(Stored data)
= = = = = = =
/-- rinit of a good control block, by the holder of a ring or where it has none (R192). -/
def ringInitRun (a n : BitVec 6) (g : BitVec 4) : Run :=
  let block (s : State) (key : Nat) (sv : List DWord) : List Byte := s.jobBytes key (sv.getD 0 0).toNat 64
  { instr := .rinit a n g, g := g, legal := 0x1F, ssrc := [a.toNat]
    ready := fun is s sv _ =>
      let t := s.finishReadouts is.key
      let slot := t.jobOf is.key 0
      let r := t.ringAt (keyCore is.key) n.toNat
      let card := (t.slotAt slot).card
      s.readoutsQuiet is.key ∧ (r.holder = none ∨ r.holder = some slot) ∧ (sv.getD 0 0).toNat % 64 = 0 ∧
      t.mayRead is.key (sv.getD 0 0).toNat 64 ∧
      controlBlockOk (block t is.key sv) (cardBase card * 4096) (saveImage card) = true
    effect := fun is s sv _ =>
      let t := s.finishReadouts is.key
      let core := keyCore is.key
      let slot := t.jobOf is.key 0
      let r := t.ringAt core n.toNat
      let b := block t is.key sv
      let u := (t.dropWaiting core n.toNat).loseRing slot core n.toNat
      let gen := if r.gen % 256 = 255 then 1 else r.gen % 256 + 1
      if fieldAt b 8 2 = 0 then u.setRing core n.toNat { r with holder := none }
      else
        (u.setRing core n.toNat
          { holder := some slot, gen := gen, base := fieldAt b 0 4, slotSize := fieldAt b 4 4, count := fieldAt b 8 2
            cls := fieldAt b 0x0A 1, flags := fieldAt b 0x0B 1, prod := fieldAt b 0x0C 1, cons := fieldAt b 0x0D 1 }).locWrite
          (jobKey is.key (sv.getD 0 0).toNat + 15) [BitVec.ofNat 8 gen] }

/-- rpush of a good descriptor, with a command to spare: one delivery for each target takes up its way (R195 to R197). -/
def pushRun (x p : BitVec 6) (g : BitVec 4) : Run :=
  let desc (s : State) (key : Nat) (sv : List DWord) : List Byte := s.jobBytes key (sv.getD 0 0).toNat 128
  { instr := .rpush x p g, g := g, legal := 0x1F, later := true, ssrc := [p.toNat, x.toNat]
    ready := fun is s sv _ =>
      let t := s.finishReadouts is.key
      s.readoutsQuiet is.key ∧ (sv.getD 0 0).toNat % 128 = 0 ∧ t.mayRead is.key (sv.getD 0 0).toNat 128 ∧
      pushOk (desc t is.key sv) = true ∧ t.mayRead is.key (sv.getD 1 0).toNat (fieldAt (desc t is.key sv) 0x40 4) ∧
      t.commandsOut is.key < 32
    effect := fun is s sv _ =>
      let t := s.finishReadouts is.key
      let b := desc t is.key sv
      let c := t.ctlAt is.key 0
      let targets := fieldAt b 0x44 1
      let push : Push :=
        { key := is.key, job := t.jobOf is.key 0, desc := jobKey is.key (sv.getD 0 0).toNat
          fou := bitN (fieldAt b 0x45 1) 0, status := List.replicate targets 0
          ringsOf := (upTo targets).map fun j => fieldAt b (4 * j) 4 / 256 % 32, g := g.toNat, byHandler := c.handling
          iaddr := c.pc }
      (t.launch (.push push)).sendPush is.key (t.jobOf is.key 0) t.nextId b
        (t.jobBytes is.key (sv.getD 1 0).toNat (fieldAt b 0x40 4)) }

/-- The ring instructions of R189 to R197. -/
def ringRuns (x n : BitVec 6) (g : BitVec 4) : List Run :=
  [ claimRun x n g,
    slotRun (.rfill x n g) x n g Ring.prod 1 fun r k => { r with tags := r.tags.put k 2 },
    slotRun (.rfree x n g) x n g Ring.cons 3 fun r k => Ring.advance r.count { r with tags := r.tags.put k 0 },
    takeRun x n g,
    { instr := .rwaite n g, g := g, legal := 0x1F, last := true, effect := fun _ s _ _ => s
      ready := fun is s _ _ =>
        let r := s.ringAt (keyCore is.key) n.toNat
        s.mayUse is.key n.toNat Ring.prod ∧ (s.ctlAt is.key 0).waitLost = false ∧ r.used < r.count },
    ringInitRun x n g ]

/-! ### Copy commands -/

/-- The command that a copy word of group z makes (R199 to R201). -/
def commandOf (s : State) (key maj f : Nat) (g : BitVec 4) (n z : Nat) (sv : List DWord) : Cmd :=
  { key := key, job := s.jobOf key 0, iaddr := (s.ctlAt key 0).pc, maj := maj, f := f, g := g.toNat, x := sv.getD 1 0
    y := sv.getD 0 0, z := (List.range n).map fun i => sv.getD (2 + i) 0, zreg := z, rm := bits (s.ctlAt key 0).fmode 0 2
    run := if maj = 0x35 ∧ f < 2 then (sv.getD 4 0).toNat % 2 ^ 32 else 0 }

/-- A copy command that passes the checks of R213, with a command to spare, is taken up (R199). -/
def copyRun (i : Instr) (maj f : Nat) (g : BitVec 4) (x y z : BitVec 6) : Run :=
  let n := if maj = 0x35 ∧ f ≠ 2 then 4 else 2
  let links := if maj = 0x35 ∧ f < 2 then [z.toNat + 2] else []
  let checked (is : Iss) (s : State) (sv : List DWord) := s.checkCopy (commandOf s is.key maj f g n z.toNat sv)
  { instr := i, g := g, legal := 0x12, later := true, links := links
    ssrc := [y.toNat, x.toNat] ++ (List.range n).map fun k => z.toNat + k
    ready := fun is s sv _ => ∃ t c, checked is s sv = .ok (t, c) ∧ t.commandsOut is.key < 32
    effect := fun is s sv _ => match checked is s sv with
      | .error _ => s
      | .ok (t, c) => t.startCopy c (if links = [] then none else t.chainTail c) }

/-- The copy commands (R199), whose z names a group of 2 or 4 scalars. -/
def copyRuns (x y z : BitVec 6) (g : BitVec 4) : List Run :=
  [ copyRun (.ldt x y z g) 0x34 0 g x y z,
    copyRun (.stt x y z g) 0x34 1 g x y z,
    copyRun (.copy x y z g) 0x34 2 g x y z,
    copyRun (.copyRed x y z g) 0x35 2 g x y z ] ++
  (if z.toNat % 4 = 0 then
    [ copyRun (.copyCk x y z g) 0x35 0 g x y z,
      copyRun (.copyCkv x y z g) 0x35 1 g x y z,
      copyRun (.copyMc x y z g) 0x35 3 g x y z ]
  else [])
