/-! ### pushQueue -/

@[simp] theorem State.pushQueue_ns (ck q : Nat) (v : DWord) : (s.pushQueue ck q v).ns = s.ns := rfl
@[simp] theorem State.pushQueue_cyc (ck q : Nat) (v : DWord) : (s.pushQueue ck q v).cyc = s.cyc := rfl
@[simp] theorem State.pushQueue_agenda (ck q : Nat) (v : DWord) : (s.pushQueue ck q v).agenda = s.agenda := rfl
@[simp] theorem State.pushQueue_cur (ck q : Nat) (v : DWord) : (s.pushQueue ck q v).cur = s.cur := rfl
@[simp] theorem State.pushQueue_rank (ck q : Nat) (v : DWord) : (s.pushQueue ck q v).rank = s.rank := rfl
@[simp] theorem State.pushQueue_free (ck q : Nat) (v : DWord) : (s.pushQueue ck q v).free = s.free := rfl
@[simp] theorem State.pushQueue_ctl (ck q : Nat) (v : DWord) : (s.pushQueue ck q v).ctl = s.ctl := rfl
@[simp] theorem State.pushQueue_sreg (ck q : Nat) (v : DWord) : (s.pushQueue ck q v).sreg = s.sreg := rfl
@[simp] theorem State.pushQueue_lreg (ck q : Nat) (v : DWord) : (s.pushQueue ck q v).lreg = s.lreg := rfl
@[simp] theorem State.pushQueue_preg (ck q : Nat) (v : DWord) : (s.pushQueue ck q v).preg = s.preg := rfl
@[simp] theorem State.pushQueue_tokens (ck q : Nat) (v : DWord) : (s.pushQueue ck q v).tokens = s.tokens := rfl
@[simp] theorem State.pushQueue_qbinds (ck q : Nat) (v : DWord) : (s.pushQueue ck q v).qbinds = s.qbinds := rfl
@[simp] theorem State.pushQueue_ctxJob (ck q : Nat) (v : DWord) : (s.pushQueue ck q v).ctxJob = s.ctxJob := rfl
@[simp] theorem State.pushQueue_engCtx (ck q : Nat) (v : DWord) : (s.pushQueue ck q v).engCtx = s.engCtx := rfl
@[simp] theorem State.pushQueue_slots (ck q : Nat) (v : DWord) : (s.pushQueue ck q v).slots = s.slots := rfl
@[simp] theorem State.pushQueue_waves (ck q : Nat) (v : DWord) : (s.pushQueue ck q v).waves = s.waves := rfl
@[simp] theorem State.pushQueue_groups (ck q : Nat) (v : DWord) : (s.pushQueue ck q v).groups = s.groups := rfl
@[simp] theorem State.pushQueue_xqueue (ck q : Nat) (v : DWord) : (s.pushQueue ck q v).xqueue = s.xqueue := rfl
@[simp] theorem State.pushQueue_regionBufs (ck q : Nat) (v : DWord) : (s.pushQueue ck q v).regionBufs = s.regionBufs := rfl
@[simp] theorem State.pushQueue_turns (ck q : Nat) (v : DWord) : (s.pushQueue ck q v).turns = s.turns := rfl
@[simp] theorem State.pushQueue_mem (ck q : Nat) (v : DWord) : (s.pushQueue ck q v).mem = s.mem := rfl
@[simp] theorem State.pushQueue_dirty (ck q : Nat) (v : DWord) : (s.pushQueue ck q v).dirty = s.dirty := rfl
@[simp] theorem State.pushQueue_aliases (ck q : Nat) (v : DWord) : (s.pushQueue ck q v).aliases = s.aliases := rfl
@[simp] theorem State.pushQueue_loc (ck q : Nat) (v : DWord) : (s.pushQueue ck q v).loc = s.loc := rfl
@[simp] theorem State.pushQueue_rings (ck q : Nat) (v : DWord) : (s.pushQueue ck q v).rings = s.rings := rfl
@[simp] theorem State.pushQueue_flights (ck q : Nat) (v : DWord) : (s.pushQueue ck q v).flights = s.flights := rfl
@[simp] theorem State.pushQueue_nextId (ck q : Nat) (v : DWord) : (s.pushQueue ck q v).nextId = s.nextId := rfl
@[simp] theorem State.pushQueue_acc (ck q : Nat) (v : DWord) : (s.pushQueue ck q v).acc = s.acc := rfl
@[simp] theorem State.pushQueue_busy (ck q : Nat) (v : DWord) : (s.pushQueue ck q v).busy = s.busy := rfl
@[simp] theorem State.pushQueue_colAcc (ck q : Nat) (v : DWord) : (s.pushQueue ck q v).colAcc = s.colAcc := rfl
@[simp] theorem State.pushQueue_caOwner (ck q : Nat) (v : DWord) : (s.pushQueue ck q v).caOwner = s.caOwner := rfl
@[simp] theorem State.pushQueue_caCtx (ck q : Nat) (v : DWord) : (s.pushQueue ck q v).caCtx = s.caCtx := rfl
@[simp] theorem State.pushQueue_pages (ck q : Nat) (v : DWord) : (s.pushQueue ck q v).pages = s.pages := rfl
@[simp] theorem State.pushQueue_pageTags (ck q : Nat) (v : DWord) : (s.pushQueue ck q v).pageTags = s.pageTags := rfl
@[simp] theorem State.pushQueue_shapes (ck q : Nat) (v : DWord) : (s.pushQueue ck q v).shapes = s.shapes := rfl
@[simp] theorem State.pushQueue_accords (ck q : Nat) (v : DWord) : (s.pushQueue ck q v).accords = s.accords := rfl
@[simp] theorem State.pushQueue_rtes (ck q : Nat) (v : DWord) : (s.pushQueue ck q v).rtes = s.rtes := rfl
@[simp] theorem State.pushQueue_orphans (ck q : Nat) (v : DWord) : (s.pushQueue ck q v).orphans = s.orphans := rfl
@[simp] theorem State.pushQueue_predictor (ck q : Nat) (v : DWord) : (s.pushQueue ck q v).predictor = s.predictor := rfl
@[simp] theorem State.pushQueue_poisonMem (ck q : Nat) (v : DWord) : (s.pushQueue ck q v).poisonMem = s.poisonMem := rfl
@[simp] theorem State.pushQueue_poisonNew (ck q : Nat) (v : DWord) : (s.pushQueue ck q v).poisonNew = s.poisonNew := rfl
@[simp] theorem State.pushQueue_zeroed (ck q : Nat) (v : DWord) : (s.pushQueue ck q v).zeroed = s.zeroed := rfl
@[simp] theorem State.pushQueue_poisonLoc (ck q : Nat) (v : DWord) : (s.pushQueue ck q v).poisonLoc = s.poisonLoc := rfl
@[simp] theorem State.pushQueue_poisonLane (ck q : Nat) (v : DWord) : (s.pushQueue ck q v).poisonLane = s.poisonLane := rfl
@[simp] theorem State.pushQueue_poisonScalar (ck q : Nat) (v : DWord) : (s.pushQueue ck q v).poisonScalar = s.poisonScalar := rfl
@[simp] theorem State.pushQueue_poisonAcc (ck q : Nat) (v : DWord) : (s.pushQueue ck q v).poisonAcc = s.poisonAcc := rfl
@[simp] theorem State.pushQueue_poisonCa (ck q : Nat) (v : DWord) : (s.pushQueue ck q v).poisonCa = s.poisonCa := rfl
@[simp] theorem State.pushQueue_poisonPage (ck q : Nat) (v : DWord) : (s.pushQueue ck q v).poisonPage = s.poisonPage := rfl
@[simp] theorem State.pushQueue_tlbs (ck q : Nat) (v : DWord) : (s.pushQueue ck q v).tlbs = s.tlbs := rfl
@[simp] theorem State.pushQueue_installed (ck q : Nat) (v : DWord) : (s.pushQueue ck q v).installed = s.installed := rfl
@[simp] theorem State.pushQueue_pkg (ck q : Nat) (v : DWord) : (s.pushQueue ck q v).pkg = s.pkg := rfl
@[simp] theorem State.pushQueue_failedLinks (ck q : Nat) (v : DWord) : (s.pushQueue ck q v).failedLinks = s.failedLinks := rfl
@[simp] theorem State.pushQueue_creg (ck q : Nat) (v : DWord) : (s.pushQueue ck q v).creg = s.creg := rfl
@[simp] theorem State.pushQueue_icache (ck q : Nat) (v : DWord) : (s.pushQueue ck q v).icache = s.icache := rfl
@[simp] theorem State.pushQueue_caches (ck q : Nat) (v : DWord) : (s.pushQueue ck q v).caches = s.caches := rfl
@[simp] theorem State.pushQueue_roomWait (ck q : Nat) (v : DWord) : (s.pushQueue ck q v).roomWait = s.roomWait := rfl
@[simp] theorem State.pushQueue_dir (ck q : Nat) (v : DWord) : (s.pushQueue ck q v).dir = s.dir := rfl
@[simp] theorem State.pushQueue_lines (ck q : Nat) (v : DWord) : (s.pushQueue ck q v).lines = s.lines := rfl
@[simp] theorem State.pushQueue_homeQueue (ck q : Nat) (v : DWord) : (s.pushQueue ck q v).homeQueue = s.homeQueue := rfl
@[simp] theorem State.pushQueue_protocolErrors (ck q : Nat) (v : DWord) : (s.pushQueue ck q v).protocolErrors = s.protocolErrors := rfl
@[simp] theorem State.pushQueue_migrated (ck q : Nat) (v : DWord) : (s.pushQueue ck q v).migrated = s.migrated := rfl
@[simp] theorem State.pushQueue_routing (ck q : Nat) (v : DWord) : (s.pushQueue ck q v).routing = s.routing := rfl
@[simp] theorem State.pushQueue_routingErrors (ck q : Nat) (v : DWord) : (s.pushQueue ck q v).routingErrors = s.routingErrors := rfl
@[simp] theorem State.pushQueue_invalidating (ck q : Nat) (v : DWord) : (s.pushQueue ck q v).invalidating = s.invalidating := rfl
@[simp] theorem State.pushQueue_regulators (ck q : Nat) (v : DWord) : (s.pushQueue ck q v).regulators = s.regulators := rfl
@[simp] theorem State.pushQueue_island (ck q : Nat) (v : DWord) : (s.pushQueue ck q v).island = s.island := rfl
@[simp] theorem State.pushQueue_pairNs (ck q : Nat) (v : DWord) : (s.pushQueue ck q v).pairNs = s.pairNs := rfl
@[simp] theorem State.pushQueue_pairCyc (ck q : Nat) (v : DWord) : (s.pushQueue ck q v).pairCyc = s.pairCyc := rfl
@[simp] theorem State.pushQueue_nextPair (ck q : Nat) (v : DWord) : (s.pushQueue ck q v).nextPair = s.nextPair := rfl
@[simp] theorem State.pushQueue_nextScan (ck q : Nat) (v : DWord) : (s.pushQueue ck q v).nextScan = s.nextScan := rfl
@[simp] theorem State.pushQueue_pairLatch (ck q : Nat) (v : DWord) : (s.pushQueue ck q v).pairLatch = s.pairLatch := rfl
@[simp] theorem State.pushQueue_rate (ck q : Nat) (v : DWord) : (s.pushQueue ck q v).rate = s.rate := rfl
@[simp] theorem State.pushQueue_corrected (ck q : Nat) (v : DWord) : (s.pushQueue ck q v).corrected = s.corrected := rfl
@[simp] theorem State.pushQueue_poisoned (ck q : Nat) (v : DWord) : (s.pushQueue ck q v).poisoned = s.poisoned := rfl
@[simp] theorem State.pushQueue_evaluations (ck q : Nat) (v : DWord) : (s.pushQueue ck q v).evaluations = s.evaluations := rfl
@[simp] theorem State.pushQueue_pciePart (ck q : Nat) (v : DWord) : (s.pushQueue ck q v).pciePart = s.pciePart := rfl
@[simp] theorem State.pushQueue_ingestDropped (ck q : Nat) (v : DWord) : (s.pushQueue ck q v).ingestDropped = s.ingestDropped := rfl
@[simp] theorem State.pushQueue_islandInterrupts (ck q : Nat) (v : DWord) : (s.pushQueue ck q v).islandInterrupts = s.islandInterrupts := rfl
@[simp] theorem State.pushQueue_msi (ck q : Nat) (v : DWord) : (s.pushQueue ck q v).msi = s.msi := rfl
= = = = = = =
Problem statement »
The answer must consist of every line above that contains the word "then".

Solution to the problem »
      let gen := if r.gen % 256 = 255 then 1 else r.gen % 256 + 1
      if fieldAt b 8 2 = 0 then u.setRing core n.toNat { r with holder := none }
    run := if maj = 0x35 ∧ f < 2 then (sv.getD 4 0).toNat % 2 ^ 32 else 0 }
  let n := if maj = 0x35 ∧ f ≠ 2 then 4 else 2
  let links := if maj = 0x35 ∧ f < 2 then [z.toNat + 2] else []
      | .ok (t, c) => t.startCopy c (if links = [] then none else t.chainTail c) }
  (if z.toNat % 4 = 0 then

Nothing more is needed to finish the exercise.